_Task instructions_
Your task is to copy the lines of the data below from the line holding "fences (R134). -/" through the line holding "none => s.everyCtx", inclusive, exactly and with nothing added.

_Data for this task_
-- ==== Sys2Proof/Machine/BerthOps.lean ====
section
/-! DEFINITION. Berth memory with its poisoned words (R123 to R126), extents and quotas (R128), and fences (R134). -/

namespace Sys2Proof.Machine

def State.updBerth (n : BerthNo) (f : Berth → Berth) (s : State) : State :=
  { s with br := { s.br with tab := s.br.tab.set n (f s.br.tab[n]) } }

def State.berth (s : State) (n : BerthNo) : Berth := s.br.tab[n]

def allBerths : List BerthNo := List.finRange 64

/-- Size of berth memory and of the pool in bytes (R123). -/
def berthMemBytes : Nat := 0x1800000
def poolBytes : Nat := 0x1600000

/-- The allocated berth that holds byte offset `o` of berth memory. -/
def berthAt (s : State) (o : Nat) : Option BerthNo :=
  allBerths.find? fun n => (s.berth n).st ≠ .free &&
    (s.berth n).base * 4096 ≤ o && o < ((s.berth n).base + (s.berth n).size) * 4096

/-- Contexts told of an ECC error at offset `o` (R124). -/
def eccCtxs (s : State) (o : Nat) : List Ctx :=
  match berthAt s o with
  | some n => [(s.berth n).owner]
  | none => s.everyCtx

def poisonOf (s : State) (w : Nat) : Nat := Sparse.get (Sparse.all 0) s.br.poison w

def setPoison (w v : Nat) (s : State) : State :=
  { s with br := { s.br with poison := Sparse.put (Sparse.all 0) s.br.poison w v } }

/-- Store 32-bit word `v` at offset `o`: in a poisoned 64-bit word the other four bytes become 0 (R125). -/
def putBerthWord (o : Nat) (v : List Byte) (s : State) : State :=
  let o := o / 4 * 4
  let w := o / 8
  let s := if poisonOf s w = 0 then s else
    setPoison w 0 { s with br := { s.br with mem := putBytes s.br.mem (8 * w) (List.replicate 8 0) } }
  { s with br := { s.br with mem := putBytes s.br.mem o v } }

/-- Store bytes word by word from offset `o`, a multiple of 4. -/
def putBerthBytes (o : Nat) (bs : List Byte) (s : State) : State :=
  s.forEach (List.range ((bs.length + 3) / 4)) fun i s => putBerthWord (o + 4 * i) ((bs.drop (4 * i)).take 4) s

/-- Put berth memory of granules `b` to `b + n` to zero (R129). -/
def zeroGranules (b n : Nat) (s : State) : State :=
  { s with br := { s.br with
      mem := s.br.mem.filter fun c => c.1 < b * 4096 || (b + n) * 4096 ≤ c.1
      poison := s.br.poison.filter fun c => c.1 < b * 512 || (b + n) * 512 ≤ c.1 } }

/-- A reader meets a SEC-DED finding (R124): a single-bit error is corrected and counted, a double-bit error
poisons the word. -/
def eccHit (h : EccHit) (s : State) : State :=
  let o := h.off / 8 * 8
  let s := limitInterval s
  if h.off ≥ berthMemBytes then s
  else if h.uncorr then (if poisonOf s (o / 8) = 0 then setPoison (o / 8) 1 s else s)
  else if poisonOf s (o / 8) ≠ 0 then s
  else
    let s := s.inc F.BRTH_ECC_CORR
    -- event 22 goes to one context at most once per tick interval (R439)
    let dst := (eccCtxs s o).filter fun c => !s.diag.ecc22.getLsbD c.val
    let s := s.forEach dst fun c s =>
      { s with diag := { s.diag with ecc22 := s.diag.ecc22 ||| BitVec.ofNat 4 (2 ^ c.val) } }
    if dst.isEmpty then s else raiseTo 22 o dst s

/-- The first read of a poisoned word counts, records its offset and raises event 23 (R124). -/
def touchPoison (w : Nat) (s : State) : State :=
  if poisonOf s w = 1 then
    let s := setPoison w 2 (s.inc F.BRTH_ECC_UNCORR)
    let s := (s.setFld F.BRTH_ECCADDR_OFFSET (8 * w)).setBit F.BRTH_ECCADDR_VALID true
    raiseTo 23 (8 * w) (eccCtxs s (8 * w)) s
  else s

/-- A byte as every reader receives it: 0 in a poisoned word (R124). -/
def berthByte (s : State) (o : Nat) : Byte :=
  if poisonOf s (o / 8) = 0 then Sparse.get (Sparse.all 0) s.br.mem o else 0

/-- Read `n` bytes from offset `o`, with the findings `ecc` met by this reader. -/
def readBerth (o n : Nat) (ecc : List EccHit) (s : State) : List Byte × State :=
  let s := s.forEach (ecc.filter fun h => o / 8 ≤ h.off / 8 && h.off / 8 * 8 < o + n) eccHit
  let s := s.forEach ((s.br.poison.filter fun c => o / 8 ≤ c.1 && 8 * c.1 < o + n).map (·.1)) touchPoison
  ((List.range n).map fun i => berthByte s (o + i), s)

/-! ### Extents and quotas -/

def granUsed (s : State) (c : Ctx) : Nat :=
  allBerths.foldl (fun m n => if (s.berth n).st ≠ .free && (s.berth n).owner == c then m + (s.berth n).size else m) 0

def berthsUsed (s : State) (c : Ctx) : Nat :=
  (allBerths.filter fun n => (s.berth n).st ≠ .free && (s.berth n).owner == c).length

/-- Allocated extents (base, size). -/
def extents (s : State) : List (Nat × Nat) :=
  (allBerths.filter fun n => (s.berth n).st ≠ .free).map fun n => ((s.berth n).base, (s.berth n).size)

/-- Is [b, b + n) clear of every allocated extent and inside the pool? -/
def extentFree (es : List (Nat × Nat)) (b n : Nat) : Bool :=
  b + n ≤ 5632 && es.all fun e => b + n ≤ e.1 || e.1 + e.2 ≤ b

/-- Where a free extent can start: granule 0 or the end of an allocated one. -/
def extentStarts (es : List (Nat × Nat)) : List Nat := 0 :: es.map fun e => e.1 + e.2

/-- First fit: the lowest base at which `n` contiguous granules are free (R128). -/
def firstFit (s : State) (n : Nat) : Option Nat :=
  ((extentStarts (extents s)).filter fun b => extentFree (extents s) b n).min?

/-- Length of the free extent that starts at `b`. -/
def freeRun (es : List (Nat × Nat)) (b : Nat) : Nat :=
  if es.any (fun e => e.1 ≤ b && b < e.1 + e.2) then 0
  else ((es.filter fun e => b ≤ e.1).map (·.1)).min?.getD 5632 - b

def largestFree (s : State) : Nat := ((extentStarts (extents s)).map (freeRun (extents s))).max?.getD 0

def freeGran (s : State) : Nat := 5632 - (extents s).foldl (fun m e => m + e.2) 0

/-! ### Fences -/

/-- Release an armed fence (R134). -/
def releaseFence (n : BerthNo) (s : State) : State :=
  let b := s.berth n
  if b.fence then
    let f : Fld := if n.val < 32 then ⟨0x70060 + 8 * b.owner.val, n.val, 1⟩ else ⟨0x70064 + 8 * b.owner.val, n.val - 32, 1⟩
    raiseTo 16 n.val [b.owner] ((s.setFld f 1).updBerth n fun b => { b with fence := false })
  else s

/-- A berth becomes FREE from any state; its fence is released and its memory returns to the pool. -/
def berthToFree (n : BerthNo) (s : State) : State :=
  (releaseFence n s).updBerth n fun _ => {}

/-- A berth leaves IN-FLIGHT for READY. -/
def berthToReady (n : BerthNo) (s : State) : State :=
  (releaseFence n s).updBerth n fun b => { b with st := .ready }

/-- R132 at a tick: `named` are the berths of the latched layers. -/
def berthTick (named : List BerthNo) (s : State) : State :=
  s.forEach allBerths fun n s =>
    if named.contains n then s.updBerth n fun b => if b.st == .free then b else { b with st := .inFlight }
    else match (s.berth n).st with
      | .inFlight => berthToReady n s
      | .retiring => berthToFree n s
      | _ => s

/-- Record a berth fault of context `c` in BRTH_FAULTc. DESIGN CHOICE: log 30. -/
def berthFault (c : Ctx) (cause berth layer : Nat) (s : State) : State :=
  (((s.setFld (F.BRTH_FAULT_CAUSE c) cause).setFld (F.BRTH_FAULT_BERTH c) berth).setFld
    (F.BRTH_FAULT_LAYER c) layer).inc (F.BRTH_FAULT_COUNT c)

end Sys2Proof.Machine
end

_Output for this task_
/-! DEFINITION. Berth memory with its poisoned words (R123 to R126), extents and quotas (R128), and fences (R134). -/

namespace Sys2Proof.Machine

def State.updBerth (n : BerthNo) (f : Berth → Berth) (s : State) : State :=
  { s with br := { s.br with tab := s.br.tab.set n (f s.br.tab[n]) } }

def State.berth (s : State) (n : BerthNo) : Berth := s.br.tab[n]

def allBerths : List BerthNo := List.finRange 64

/-- Size of berth memory and of the pool in bytes (R123). -/
def berthMemBytes : Nat := 0x1800000
def poolBytes : Nat := 0x1600000

/-- The allocated berth that holds byte offset `o` of berth memory. -/
def berthAt (s : State) (o : Nat) : Option BerthNo :=
  allBerths.find? fun n => (s.berth n).st ≠ .free &&
    (s.berth n).base * 4096 ≤ o && o < ((s.berth n).base + (s.berth n).size) * 4096

/-- Contexts told of an ECC error at offset `o` (R124). -/
def eccCtxs (s : State) (o : Nat) : List Ctx :=
  match berthAt s o with
  | some n => [(s.berth n).owner]
  | none => s.everyCtx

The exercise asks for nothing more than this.